PROBLEM TO SOLVE:
Copy out every line holding the string "nothing" from the records below.

DATA:
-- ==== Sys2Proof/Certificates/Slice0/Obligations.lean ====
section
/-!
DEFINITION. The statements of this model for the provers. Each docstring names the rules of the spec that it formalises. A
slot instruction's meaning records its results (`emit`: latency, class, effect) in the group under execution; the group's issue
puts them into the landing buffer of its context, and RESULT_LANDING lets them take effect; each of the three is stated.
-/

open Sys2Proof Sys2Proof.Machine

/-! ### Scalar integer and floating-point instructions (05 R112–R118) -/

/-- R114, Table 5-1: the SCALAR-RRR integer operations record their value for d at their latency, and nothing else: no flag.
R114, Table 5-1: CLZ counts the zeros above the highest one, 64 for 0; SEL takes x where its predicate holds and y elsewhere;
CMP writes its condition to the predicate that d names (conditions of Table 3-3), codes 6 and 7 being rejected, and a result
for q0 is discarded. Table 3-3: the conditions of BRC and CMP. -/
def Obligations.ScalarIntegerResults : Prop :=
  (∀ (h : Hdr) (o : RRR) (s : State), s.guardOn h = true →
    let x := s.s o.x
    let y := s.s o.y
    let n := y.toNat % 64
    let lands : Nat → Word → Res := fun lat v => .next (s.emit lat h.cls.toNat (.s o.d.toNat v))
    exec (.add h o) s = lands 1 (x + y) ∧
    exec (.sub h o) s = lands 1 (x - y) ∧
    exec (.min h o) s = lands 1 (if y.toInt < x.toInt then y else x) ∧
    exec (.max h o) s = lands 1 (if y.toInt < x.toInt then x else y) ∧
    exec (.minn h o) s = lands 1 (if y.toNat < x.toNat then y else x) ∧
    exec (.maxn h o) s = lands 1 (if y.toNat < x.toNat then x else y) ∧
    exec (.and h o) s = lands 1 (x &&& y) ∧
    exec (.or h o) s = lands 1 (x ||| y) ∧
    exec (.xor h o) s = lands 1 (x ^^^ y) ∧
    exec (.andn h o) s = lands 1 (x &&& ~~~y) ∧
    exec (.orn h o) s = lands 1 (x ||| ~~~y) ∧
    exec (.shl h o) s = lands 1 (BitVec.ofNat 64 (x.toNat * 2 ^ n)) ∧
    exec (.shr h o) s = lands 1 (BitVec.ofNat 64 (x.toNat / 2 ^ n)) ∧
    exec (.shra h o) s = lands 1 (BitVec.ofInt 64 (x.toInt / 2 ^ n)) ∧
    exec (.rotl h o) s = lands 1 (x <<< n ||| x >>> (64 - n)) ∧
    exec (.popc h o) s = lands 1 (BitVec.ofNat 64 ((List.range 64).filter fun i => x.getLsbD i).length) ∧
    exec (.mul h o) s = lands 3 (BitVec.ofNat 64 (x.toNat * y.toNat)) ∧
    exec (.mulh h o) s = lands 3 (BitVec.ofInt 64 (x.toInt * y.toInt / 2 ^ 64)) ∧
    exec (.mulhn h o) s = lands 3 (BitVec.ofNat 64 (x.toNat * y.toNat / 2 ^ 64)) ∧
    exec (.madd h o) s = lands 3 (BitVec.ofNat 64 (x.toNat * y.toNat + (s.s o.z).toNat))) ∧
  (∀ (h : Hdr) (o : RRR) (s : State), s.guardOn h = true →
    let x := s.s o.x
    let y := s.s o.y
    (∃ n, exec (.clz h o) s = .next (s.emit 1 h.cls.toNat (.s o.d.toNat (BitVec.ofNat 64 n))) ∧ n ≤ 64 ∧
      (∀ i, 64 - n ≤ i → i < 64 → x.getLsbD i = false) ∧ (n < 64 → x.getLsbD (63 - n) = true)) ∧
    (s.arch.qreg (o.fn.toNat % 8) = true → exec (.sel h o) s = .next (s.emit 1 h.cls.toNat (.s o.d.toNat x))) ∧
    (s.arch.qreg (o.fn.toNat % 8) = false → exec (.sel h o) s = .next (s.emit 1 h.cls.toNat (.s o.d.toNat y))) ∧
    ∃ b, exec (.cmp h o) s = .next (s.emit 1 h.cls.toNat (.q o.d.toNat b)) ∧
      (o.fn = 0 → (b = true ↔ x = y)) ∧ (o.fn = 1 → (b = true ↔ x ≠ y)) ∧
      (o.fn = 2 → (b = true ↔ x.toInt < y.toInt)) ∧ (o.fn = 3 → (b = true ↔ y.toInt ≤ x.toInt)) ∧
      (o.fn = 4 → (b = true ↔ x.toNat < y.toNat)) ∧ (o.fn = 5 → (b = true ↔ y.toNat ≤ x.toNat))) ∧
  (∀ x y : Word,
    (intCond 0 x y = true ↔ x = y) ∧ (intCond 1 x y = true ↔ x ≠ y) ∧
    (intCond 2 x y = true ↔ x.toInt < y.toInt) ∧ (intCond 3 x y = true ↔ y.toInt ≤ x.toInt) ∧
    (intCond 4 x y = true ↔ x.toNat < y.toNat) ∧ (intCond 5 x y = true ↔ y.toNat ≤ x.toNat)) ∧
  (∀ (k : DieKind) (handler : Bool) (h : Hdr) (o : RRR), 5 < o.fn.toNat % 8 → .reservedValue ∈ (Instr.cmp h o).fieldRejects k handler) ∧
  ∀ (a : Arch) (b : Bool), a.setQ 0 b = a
--
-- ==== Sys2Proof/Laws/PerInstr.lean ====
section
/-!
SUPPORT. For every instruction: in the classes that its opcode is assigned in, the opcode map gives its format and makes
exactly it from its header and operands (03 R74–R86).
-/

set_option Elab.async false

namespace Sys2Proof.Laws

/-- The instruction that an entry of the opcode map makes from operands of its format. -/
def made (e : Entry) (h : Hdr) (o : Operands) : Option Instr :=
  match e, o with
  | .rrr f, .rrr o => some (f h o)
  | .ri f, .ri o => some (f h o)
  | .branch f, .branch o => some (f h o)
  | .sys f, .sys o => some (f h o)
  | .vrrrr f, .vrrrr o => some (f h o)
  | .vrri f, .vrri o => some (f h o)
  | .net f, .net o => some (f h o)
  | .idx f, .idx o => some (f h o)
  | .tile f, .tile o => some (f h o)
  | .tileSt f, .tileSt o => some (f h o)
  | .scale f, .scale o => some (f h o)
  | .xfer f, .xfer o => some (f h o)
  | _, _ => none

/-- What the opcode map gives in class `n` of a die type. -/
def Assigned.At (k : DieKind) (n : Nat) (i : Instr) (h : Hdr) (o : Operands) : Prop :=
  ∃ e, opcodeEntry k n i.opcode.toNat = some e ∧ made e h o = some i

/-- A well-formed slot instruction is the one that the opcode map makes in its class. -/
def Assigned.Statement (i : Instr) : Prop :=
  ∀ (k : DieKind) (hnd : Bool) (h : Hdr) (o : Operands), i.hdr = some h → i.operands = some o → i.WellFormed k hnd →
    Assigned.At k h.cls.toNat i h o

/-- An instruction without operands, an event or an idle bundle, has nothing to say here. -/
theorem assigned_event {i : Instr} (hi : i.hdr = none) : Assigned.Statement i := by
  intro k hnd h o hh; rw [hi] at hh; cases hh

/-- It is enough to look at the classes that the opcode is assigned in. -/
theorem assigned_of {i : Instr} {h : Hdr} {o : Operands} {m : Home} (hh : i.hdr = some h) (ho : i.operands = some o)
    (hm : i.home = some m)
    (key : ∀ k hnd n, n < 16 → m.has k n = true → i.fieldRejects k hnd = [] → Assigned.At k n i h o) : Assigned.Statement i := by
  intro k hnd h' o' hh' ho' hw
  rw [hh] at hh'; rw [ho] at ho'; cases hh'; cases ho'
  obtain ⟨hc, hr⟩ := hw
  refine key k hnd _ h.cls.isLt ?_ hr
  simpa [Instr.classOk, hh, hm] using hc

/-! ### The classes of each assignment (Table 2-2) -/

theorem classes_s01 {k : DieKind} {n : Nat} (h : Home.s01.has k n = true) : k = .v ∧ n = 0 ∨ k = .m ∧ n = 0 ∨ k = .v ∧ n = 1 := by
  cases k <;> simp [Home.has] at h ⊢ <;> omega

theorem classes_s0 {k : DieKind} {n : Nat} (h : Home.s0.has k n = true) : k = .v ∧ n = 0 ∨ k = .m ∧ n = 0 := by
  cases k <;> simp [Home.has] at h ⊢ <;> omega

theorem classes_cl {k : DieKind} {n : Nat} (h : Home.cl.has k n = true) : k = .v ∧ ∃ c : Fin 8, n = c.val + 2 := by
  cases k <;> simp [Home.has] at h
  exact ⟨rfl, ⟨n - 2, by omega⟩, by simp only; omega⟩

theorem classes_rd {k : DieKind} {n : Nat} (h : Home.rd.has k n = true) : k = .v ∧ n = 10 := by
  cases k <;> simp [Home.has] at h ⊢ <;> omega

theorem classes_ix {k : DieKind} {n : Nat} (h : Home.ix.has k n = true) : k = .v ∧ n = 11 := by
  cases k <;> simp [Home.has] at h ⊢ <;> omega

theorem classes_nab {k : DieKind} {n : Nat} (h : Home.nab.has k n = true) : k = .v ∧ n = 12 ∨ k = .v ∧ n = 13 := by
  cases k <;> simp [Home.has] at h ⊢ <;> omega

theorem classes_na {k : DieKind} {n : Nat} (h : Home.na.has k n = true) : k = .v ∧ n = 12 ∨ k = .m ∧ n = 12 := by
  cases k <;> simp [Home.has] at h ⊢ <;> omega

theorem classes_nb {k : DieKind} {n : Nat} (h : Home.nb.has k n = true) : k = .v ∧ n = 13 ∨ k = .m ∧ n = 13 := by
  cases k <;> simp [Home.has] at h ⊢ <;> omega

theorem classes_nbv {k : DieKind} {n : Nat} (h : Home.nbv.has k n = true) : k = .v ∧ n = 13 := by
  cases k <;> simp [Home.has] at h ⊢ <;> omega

SOLUTION TO THIS PROBLEM:
/-- R114, Table 5-1: the SCALAR-RRR integer operations record their value for d at their latency, and nothing else: no flag.
/-- An instruction without operands, an event or an idle bundle, has nothing to say here. -/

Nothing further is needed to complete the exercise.